Exercise instructions
Scan the entries below. Return every line that includes "snapValid".

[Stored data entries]
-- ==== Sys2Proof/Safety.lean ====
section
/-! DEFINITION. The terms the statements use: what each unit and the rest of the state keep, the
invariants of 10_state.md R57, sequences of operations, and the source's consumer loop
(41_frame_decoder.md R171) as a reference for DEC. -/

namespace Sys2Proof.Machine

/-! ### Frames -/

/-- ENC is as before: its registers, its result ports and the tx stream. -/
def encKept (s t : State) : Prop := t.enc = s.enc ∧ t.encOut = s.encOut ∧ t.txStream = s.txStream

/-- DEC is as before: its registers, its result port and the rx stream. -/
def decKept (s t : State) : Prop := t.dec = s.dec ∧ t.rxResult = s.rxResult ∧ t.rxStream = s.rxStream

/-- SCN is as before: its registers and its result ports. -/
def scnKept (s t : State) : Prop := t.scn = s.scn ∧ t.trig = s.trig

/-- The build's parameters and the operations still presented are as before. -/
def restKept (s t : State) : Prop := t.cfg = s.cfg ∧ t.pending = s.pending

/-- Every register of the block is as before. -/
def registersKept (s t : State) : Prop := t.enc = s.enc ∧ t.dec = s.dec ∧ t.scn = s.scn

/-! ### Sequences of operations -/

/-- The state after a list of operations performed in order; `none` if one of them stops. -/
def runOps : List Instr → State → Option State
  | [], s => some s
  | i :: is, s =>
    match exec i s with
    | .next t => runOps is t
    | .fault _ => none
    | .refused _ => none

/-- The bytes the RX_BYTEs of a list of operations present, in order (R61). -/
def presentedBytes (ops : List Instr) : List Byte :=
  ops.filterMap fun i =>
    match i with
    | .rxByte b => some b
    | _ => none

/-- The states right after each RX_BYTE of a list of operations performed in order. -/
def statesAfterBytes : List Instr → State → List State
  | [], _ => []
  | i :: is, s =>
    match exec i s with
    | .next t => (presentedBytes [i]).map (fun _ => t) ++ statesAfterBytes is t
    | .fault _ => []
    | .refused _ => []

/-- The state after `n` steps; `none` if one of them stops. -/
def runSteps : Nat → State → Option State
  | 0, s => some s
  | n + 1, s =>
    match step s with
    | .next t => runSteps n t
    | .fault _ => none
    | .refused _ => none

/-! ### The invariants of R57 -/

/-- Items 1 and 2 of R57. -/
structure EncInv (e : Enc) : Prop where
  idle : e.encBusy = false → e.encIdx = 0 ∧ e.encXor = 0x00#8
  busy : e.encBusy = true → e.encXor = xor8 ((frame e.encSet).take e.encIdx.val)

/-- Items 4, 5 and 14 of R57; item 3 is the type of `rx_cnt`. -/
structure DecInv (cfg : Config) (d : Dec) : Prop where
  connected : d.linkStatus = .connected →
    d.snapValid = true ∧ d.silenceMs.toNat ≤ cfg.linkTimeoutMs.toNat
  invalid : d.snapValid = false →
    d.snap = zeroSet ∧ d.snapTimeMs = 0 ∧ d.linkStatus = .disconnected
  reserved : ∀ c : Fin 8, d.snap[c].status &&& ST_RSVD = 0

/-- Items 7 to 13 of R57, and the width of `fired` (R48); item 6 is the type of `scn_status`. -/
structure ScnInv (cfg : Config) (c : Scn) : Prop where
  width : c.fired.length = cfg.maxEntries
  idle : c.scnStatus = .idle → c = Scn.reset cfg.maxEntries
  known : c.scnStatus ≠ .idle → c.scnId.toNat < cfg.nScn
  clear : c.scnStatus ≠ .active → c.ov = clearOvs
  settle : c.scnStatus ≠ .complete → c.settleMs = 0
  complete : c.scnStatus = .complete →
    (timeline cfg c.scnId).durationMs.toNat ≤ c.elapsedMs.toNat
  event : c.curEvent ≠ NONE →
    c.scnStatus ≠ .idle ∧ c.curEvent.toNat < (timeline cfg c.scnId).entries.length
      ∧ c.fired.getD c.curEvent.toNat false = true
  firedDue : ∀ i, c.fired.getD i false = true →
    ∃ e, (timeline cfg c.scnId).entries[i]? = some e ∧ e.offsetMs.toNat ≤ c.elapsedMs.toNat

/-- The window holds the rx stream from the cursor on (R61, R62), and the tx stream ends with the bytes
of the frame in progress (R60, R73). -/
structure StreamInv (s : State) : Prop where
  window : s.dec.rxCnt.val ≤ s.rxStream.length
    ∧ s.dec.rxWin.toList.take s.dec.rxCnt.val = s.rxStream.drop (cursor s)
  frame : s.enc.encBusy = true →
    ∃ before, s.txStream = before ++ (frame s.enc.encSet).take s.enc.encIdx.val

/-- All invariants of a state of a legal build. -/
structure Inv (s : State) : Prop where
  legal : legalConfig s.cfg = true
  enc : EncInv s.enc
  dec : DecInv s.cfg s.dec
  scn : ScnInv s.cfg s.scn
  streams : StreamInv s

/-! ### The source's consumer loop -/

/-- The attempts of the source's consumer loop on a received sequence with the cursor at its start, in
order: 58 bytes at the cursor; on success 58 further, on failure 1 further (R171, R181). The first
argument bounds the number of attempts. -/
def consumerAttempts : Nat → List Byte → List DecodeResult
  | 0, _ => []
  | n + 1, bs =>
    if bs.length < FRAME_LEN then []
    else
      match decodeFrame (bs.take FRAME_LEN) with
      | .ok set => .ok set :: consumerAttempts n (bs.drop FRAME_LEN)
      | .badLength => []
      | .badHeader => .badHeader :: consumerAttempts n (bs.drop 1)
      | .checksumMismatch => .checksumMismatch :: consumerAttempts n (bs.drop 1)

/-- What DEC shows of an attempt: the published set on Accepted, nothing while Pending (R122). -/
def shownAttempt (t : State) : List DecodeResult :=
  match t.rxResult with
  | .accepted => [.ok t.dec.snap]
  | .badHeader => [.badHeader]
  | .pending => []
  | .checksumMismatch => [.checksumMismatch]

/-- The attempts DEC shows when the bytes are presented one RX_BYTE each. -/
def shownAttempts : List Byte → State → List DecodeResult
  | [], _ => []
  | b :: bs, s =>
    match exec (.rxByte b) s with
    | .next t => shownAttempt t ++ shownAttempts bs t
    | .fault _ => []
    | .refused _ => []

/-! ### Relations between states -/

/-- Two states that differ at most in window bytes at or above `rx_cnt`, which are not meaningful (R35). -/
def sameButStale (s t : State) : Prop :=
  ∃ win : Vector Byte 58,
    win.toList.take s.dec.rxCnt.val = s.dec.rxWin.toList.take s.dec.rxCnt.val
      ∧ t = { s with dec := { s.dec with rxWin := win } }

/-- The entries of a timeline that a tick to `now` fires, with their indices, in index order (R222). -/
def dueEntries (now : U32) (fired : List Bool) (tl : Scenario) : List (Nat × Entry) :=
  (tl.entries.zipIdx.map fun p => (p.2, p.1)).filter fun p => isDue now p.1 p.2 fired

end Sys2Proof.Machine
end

* * *

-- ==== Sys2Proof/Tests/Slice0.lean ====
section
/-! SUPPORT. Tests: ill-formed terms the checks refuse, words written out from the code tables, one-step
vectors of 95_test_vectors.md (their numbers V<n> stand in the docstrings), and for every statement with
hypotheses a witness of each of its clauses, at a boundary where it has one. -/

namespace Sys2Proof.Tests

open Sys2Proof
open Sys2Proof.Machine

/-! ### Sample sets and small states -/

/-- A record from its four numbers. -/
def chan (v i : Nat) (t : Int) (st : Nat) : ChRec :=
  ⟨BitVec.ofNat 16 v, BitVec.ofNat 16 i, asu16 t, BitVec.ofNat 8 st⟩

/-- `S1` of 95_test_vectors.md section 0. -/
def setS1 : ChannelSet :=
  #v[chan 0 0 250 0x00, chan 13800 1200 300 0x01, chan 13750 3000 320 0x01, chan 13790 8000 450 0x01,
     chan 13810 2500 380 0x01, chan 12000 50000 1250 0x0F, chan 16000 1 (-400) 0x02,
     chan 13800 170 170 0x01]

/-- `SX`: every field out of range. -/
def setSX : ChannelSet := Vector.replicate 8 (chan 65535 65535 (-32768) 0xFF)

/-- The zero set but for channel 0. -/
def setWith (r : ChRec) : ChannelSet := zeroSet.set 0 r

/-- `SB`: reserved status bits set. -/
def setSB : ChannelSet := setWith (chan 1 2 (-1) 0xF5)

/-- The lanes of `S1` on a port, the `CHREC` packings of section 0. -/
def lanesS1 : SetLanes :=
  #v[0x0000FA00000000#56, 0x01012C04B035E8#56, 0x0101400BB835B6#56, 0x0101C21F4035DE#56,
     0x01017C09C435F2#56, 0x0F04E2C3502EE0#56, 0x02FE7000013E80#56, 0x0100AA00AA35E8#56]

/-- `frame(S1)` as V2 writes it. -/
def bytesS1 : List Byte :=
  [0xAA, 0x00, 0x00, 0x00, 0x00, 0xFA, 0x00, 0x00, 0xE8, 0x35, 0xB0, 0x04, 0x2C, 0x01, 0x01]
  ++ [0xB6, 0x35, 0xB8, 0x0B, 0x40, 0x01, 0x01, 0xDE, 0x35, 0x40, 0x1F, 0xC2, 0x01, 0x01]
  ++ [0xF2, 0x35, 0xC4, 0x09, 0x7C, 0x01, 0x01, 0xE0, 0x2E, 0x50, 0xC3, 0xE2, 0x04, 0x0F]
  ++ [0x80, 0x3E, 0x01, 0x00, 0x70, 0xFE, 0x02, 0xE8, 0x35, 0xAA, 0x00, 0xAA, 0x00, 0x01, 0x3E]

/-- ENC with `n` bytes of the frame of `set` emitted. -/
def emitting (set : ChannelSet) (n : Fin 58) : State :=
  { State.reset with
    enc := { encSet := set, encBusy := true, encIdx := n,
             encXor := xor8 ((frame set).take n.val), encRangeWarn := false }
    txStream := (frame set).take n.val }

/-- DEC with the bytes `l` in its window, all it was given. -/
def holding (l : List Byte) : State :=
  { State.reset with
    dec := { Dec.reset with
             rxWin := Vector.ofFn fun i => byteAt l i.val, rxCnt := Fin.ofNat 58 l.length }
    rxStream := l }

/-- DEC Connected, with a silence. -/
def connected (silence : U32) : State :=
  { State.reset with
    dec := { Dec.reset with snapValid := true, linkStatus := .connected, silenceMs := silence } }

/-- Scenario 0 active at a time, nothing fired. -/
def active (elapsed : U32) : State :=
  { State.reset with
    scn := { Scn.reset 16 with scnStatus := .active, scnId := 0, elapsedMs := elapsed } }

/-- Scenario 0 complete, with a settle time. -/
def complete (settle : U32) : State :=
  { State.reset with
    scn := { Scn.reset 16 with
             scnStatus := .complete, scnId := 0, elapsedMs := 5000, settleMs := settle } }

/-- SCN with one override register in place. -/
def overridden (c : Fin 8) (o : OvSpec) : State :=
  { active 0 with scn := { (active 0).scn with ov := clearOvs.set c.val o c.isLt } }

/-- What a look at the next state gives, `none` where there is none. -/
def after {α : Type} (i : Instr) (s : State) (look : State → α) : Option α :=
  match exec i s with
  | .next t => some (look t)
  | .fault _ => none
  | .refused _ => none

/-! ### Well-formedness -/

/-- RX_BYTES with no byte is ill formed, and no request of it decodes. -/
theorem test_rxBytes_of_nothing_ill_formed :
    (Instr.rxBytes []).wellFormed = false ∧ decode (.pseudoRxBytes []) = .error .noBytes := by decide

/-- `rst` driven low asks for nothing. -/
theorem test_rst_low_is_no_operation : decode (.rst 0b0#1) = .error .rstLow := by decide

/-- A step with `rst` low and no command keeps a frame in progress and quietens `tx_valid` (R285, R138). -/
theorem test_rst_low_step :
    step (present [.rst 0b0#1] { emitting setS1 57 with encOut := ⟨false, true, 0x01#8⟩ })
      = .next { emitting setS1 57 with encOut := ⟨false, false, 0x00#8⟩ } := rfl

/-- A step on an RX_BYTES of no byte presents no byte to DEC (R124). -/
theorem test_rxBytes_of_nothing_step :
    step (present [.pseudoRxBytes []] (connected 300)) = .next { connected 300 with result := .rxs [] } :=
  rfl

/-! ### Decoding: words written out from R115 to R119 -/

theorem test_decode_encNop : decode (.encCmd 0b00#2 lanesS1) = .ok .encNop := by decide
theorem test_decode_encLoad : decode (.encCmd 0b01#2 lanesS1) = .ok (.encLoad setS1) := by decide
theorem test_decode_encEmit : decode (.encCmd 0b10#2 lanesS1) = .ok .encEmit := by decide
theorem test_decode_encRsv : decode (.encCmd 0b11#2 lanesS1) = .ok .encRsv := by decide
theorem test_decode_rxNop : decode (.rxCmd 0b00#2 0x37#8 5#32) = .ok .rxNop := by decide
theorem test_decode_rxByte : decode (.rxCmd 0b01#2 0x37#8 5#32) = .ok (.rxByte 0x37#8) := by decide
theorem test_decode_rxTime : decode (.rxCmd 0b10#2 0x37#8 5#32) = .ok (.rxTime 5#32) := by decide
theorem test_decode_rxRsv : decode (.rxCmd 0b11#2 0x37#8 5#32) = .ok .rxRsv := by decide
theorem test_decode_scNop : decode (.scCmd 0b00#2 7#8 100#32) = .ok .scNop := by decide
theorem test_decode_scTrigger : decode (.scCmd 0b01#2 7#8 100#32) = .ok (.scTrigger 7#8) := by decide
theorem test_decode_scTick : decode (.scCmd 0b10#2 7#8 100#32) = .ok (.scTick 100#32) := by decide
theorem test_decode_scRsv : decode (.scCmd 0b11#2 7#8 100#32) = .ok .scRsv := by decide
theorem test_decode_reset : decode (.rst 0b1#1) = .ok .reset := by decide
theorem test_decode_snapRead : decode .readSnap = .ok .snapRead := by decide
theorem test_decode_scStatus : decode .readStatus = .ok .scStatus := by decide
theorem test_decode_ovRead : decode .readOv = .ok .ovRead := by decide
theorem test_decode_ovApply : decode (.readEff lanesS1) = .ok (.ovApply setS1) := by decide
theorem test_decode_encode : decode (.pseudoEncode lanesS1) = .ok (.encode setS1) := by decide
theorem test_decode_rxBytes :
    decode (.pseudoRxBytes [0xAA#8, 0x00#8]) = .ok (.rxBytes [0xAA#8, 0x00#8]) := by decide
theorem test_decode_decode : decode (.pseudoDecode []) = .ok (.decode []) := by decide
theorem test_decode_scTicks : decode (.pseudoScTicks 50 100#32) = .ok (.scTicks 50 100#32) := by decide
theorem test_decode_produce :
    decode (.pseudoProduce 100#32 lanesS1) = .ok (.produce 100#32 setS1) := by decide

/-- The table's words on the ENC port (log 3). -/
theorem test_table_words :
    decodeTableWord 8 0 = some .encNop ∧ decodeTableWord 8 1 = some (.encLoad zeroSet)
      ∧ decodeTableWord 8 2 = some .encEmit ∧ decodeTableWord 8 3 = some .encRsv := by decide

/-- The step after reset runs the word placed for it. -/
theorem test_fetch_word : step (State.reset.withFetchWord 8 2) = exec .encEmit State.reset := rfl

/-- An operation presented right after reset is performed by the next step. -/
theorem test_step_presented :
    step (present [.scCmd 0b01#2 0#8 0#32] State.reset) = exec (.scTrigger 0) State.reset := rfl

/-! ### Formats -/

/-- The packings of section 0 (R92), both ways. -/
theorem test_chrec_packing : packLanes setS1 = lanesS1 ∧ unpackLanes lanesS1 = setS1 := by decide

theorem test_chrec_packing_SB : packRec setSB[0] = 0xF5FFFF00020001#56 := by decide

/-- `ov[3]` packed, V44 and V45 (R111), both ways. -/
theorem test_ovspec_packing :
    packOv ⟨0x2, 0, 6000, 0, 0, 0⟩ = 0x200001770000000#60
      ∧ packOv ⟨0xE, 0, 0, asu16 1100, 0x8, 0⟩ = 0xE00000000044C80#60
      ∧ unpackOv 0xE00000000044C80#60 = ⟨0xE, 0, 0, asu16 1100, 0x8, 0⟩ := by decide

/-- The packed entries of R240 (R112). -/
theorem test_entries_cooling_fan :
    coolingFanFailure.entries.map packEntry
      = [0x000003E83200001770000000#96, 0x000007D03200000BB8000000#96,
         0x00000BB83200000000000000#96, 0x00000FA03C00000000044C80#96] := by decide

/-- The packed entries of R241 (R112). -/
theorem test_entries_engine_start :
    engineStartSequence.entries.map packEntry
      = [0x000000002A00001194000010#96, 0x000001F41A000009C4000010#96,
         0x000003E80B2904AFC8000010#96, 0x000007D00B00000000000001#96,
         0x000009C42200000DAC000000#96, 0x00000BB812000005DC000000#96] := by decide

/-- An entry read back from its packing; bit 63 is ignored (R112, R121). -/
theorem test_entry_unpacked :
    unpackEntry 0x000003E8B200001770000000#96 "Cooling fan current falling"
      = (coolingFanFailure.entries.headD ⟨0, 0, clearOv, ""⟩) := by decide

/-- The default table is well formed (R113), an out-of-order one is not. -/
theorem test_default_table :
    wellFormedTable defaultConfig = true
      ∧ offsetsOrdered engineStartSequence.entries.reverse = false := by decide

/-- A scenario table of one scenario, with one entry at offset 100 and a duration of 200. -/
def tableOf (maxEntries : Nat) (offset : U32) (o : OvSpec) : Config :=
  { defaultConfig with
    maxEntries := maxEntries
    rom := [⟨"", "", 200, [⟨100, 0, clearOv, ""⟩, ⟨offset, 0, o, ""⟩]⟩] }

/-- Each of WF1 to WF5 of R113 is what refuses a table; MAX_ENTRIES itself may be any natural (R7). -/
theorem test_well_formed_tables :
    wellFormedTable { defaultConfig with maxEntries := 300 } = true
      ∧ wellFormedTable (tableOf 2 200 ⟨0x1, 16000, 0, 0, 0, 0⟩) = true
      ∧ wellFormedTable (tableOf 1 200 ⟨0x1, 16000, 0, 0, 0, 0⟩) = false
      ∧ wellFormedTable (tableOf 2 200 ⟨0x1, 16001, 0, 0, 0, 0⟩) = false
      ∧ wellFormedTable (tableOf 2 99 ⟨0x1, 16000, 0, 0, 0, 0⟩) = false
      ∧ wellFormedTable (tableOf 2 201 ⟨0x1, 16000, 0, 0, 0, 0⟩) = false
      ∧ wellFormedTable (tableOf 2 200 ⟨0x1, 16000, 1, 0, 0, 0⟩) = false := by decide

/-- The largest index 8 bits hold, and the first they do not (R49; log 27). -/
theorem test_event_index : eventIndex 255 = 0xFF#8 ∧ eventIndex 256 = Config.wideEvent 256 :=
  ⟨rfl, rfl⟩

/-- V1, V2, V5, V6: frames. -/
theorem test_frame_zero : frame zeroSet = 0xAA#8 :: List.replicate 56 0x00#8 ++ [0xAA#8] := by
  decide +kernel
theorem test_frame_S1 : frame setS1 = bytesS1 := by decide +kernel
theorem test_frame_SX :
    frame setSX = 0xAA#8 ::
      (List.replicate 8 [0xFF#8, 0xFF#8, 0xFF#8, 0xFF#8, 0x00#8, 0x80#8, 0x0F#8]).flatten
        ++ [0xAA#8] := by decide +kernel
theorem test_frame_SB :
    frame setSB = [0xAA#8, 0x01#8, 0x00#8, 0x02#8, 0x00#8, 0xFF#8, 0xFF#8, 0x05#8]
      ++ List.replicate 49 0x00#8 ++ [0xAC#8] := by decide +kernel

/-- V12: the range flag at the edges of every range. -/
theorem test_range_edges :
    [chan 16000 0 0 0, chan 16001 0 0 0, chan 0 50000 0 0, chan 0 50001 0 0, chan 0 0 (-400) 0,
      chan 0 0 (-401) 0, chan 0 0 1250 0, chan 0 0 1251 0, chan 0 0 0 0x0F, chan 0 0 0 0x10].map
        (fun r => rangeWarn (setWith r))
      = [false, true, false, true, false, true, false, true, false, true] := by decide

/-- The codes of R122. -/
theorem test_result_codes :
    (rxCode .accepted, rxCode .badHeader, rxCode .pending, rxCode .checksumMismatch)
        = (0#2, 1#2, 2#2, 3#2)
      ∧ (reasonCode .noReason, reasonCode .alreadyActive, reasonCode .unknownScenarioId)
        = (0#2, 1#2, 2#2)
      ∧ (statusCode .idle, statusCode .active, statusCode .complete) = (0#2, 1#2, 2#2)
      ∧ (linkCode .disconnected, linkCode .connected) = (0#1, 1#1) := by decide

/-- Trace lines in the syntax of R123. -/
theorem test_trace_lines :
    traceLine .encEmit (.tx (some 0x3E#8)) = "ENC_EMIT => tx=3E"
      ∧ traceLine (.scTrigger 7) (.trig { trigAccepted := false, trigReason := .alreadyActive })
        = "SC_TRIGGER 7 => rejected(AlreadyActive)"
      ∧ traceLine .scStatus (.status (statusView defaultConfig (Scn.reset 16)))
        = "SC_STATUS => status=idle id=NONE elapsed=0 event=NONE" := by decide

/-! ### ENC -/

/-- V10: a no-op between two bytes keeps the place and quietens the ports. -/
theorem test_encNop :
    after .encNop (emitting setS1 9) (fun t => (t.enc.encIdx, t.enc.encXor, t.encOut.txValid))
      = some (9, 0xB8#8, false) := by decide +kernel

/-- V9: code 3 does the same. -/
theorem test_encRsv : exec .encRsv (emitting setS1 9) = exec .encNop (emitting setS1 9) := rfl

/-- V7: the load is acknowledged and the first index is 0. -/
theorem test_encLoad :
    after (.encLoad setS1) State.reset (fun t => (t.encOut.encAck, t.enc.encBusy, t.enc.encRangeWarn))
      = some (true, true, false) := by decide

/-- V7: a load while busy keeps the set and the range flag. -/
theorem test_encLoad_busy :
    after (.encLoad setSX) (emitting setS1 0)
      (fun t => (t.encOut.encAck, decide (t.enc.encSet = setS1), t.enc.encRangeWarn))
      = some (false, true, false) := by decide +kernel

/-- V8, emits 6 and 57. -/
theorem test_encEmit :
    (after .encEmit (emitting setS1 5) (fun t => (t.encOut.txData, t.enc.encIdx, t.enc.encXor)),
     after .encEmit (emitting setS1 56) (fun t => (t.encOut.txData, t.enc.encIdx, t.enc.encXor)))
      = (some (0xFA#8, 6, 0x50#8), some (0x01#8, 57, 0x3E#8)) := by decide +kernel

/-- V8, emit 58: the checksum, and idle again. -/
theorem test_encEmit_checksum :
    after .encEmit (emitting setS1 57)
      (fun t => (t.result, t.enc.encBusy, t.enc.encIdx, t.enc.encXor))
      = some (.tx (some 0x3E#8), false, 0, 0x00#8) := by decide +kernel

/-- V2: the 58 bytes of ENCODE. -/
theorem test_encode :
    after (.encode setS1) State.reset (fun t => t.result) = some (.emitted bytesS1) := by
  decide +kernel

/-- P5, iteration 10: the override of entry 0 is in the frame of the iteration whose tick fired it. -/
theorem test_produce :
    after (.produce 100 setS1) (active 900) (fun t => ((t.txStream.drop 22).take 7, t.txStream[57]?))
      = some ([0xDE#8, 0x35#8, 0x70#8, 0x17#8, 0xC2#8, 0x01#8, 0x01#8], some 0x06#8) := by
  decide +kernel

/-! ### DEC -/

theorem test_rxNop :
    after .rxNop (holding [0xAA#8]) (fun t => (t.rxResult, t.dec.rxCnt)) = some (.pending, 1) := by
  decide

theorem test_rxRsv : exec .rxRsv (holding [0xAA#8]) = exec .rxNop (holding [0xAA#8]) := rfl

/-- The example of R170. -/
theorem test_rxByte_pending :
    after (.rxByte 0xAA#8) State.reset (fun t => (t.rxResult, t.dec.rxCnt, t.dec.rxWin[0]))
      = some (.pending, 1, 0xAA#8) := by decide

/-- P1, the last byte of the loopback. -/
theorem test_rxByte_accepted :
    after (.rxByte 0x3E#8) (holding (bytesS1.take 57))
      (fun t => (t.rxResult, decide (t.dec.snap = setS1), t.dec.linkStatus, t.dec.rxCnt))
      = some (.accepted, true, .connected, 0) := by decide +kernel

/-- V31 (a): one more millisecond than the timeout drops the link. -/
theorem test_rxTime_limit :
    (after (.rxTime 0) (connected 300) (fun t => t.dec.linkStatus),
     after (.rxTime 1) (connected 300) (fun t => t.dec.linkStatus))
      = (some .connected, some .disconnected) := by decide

Task response
    d.snapValid = true ∧ d.silenceMs.toNat ≤ cfg.linkTimeoutMs.toNat
  invalid : d.snapValid = false →
    dec := { Dec.reset with snapValid := true, linkStatus := .connected, silenceMs := silence } }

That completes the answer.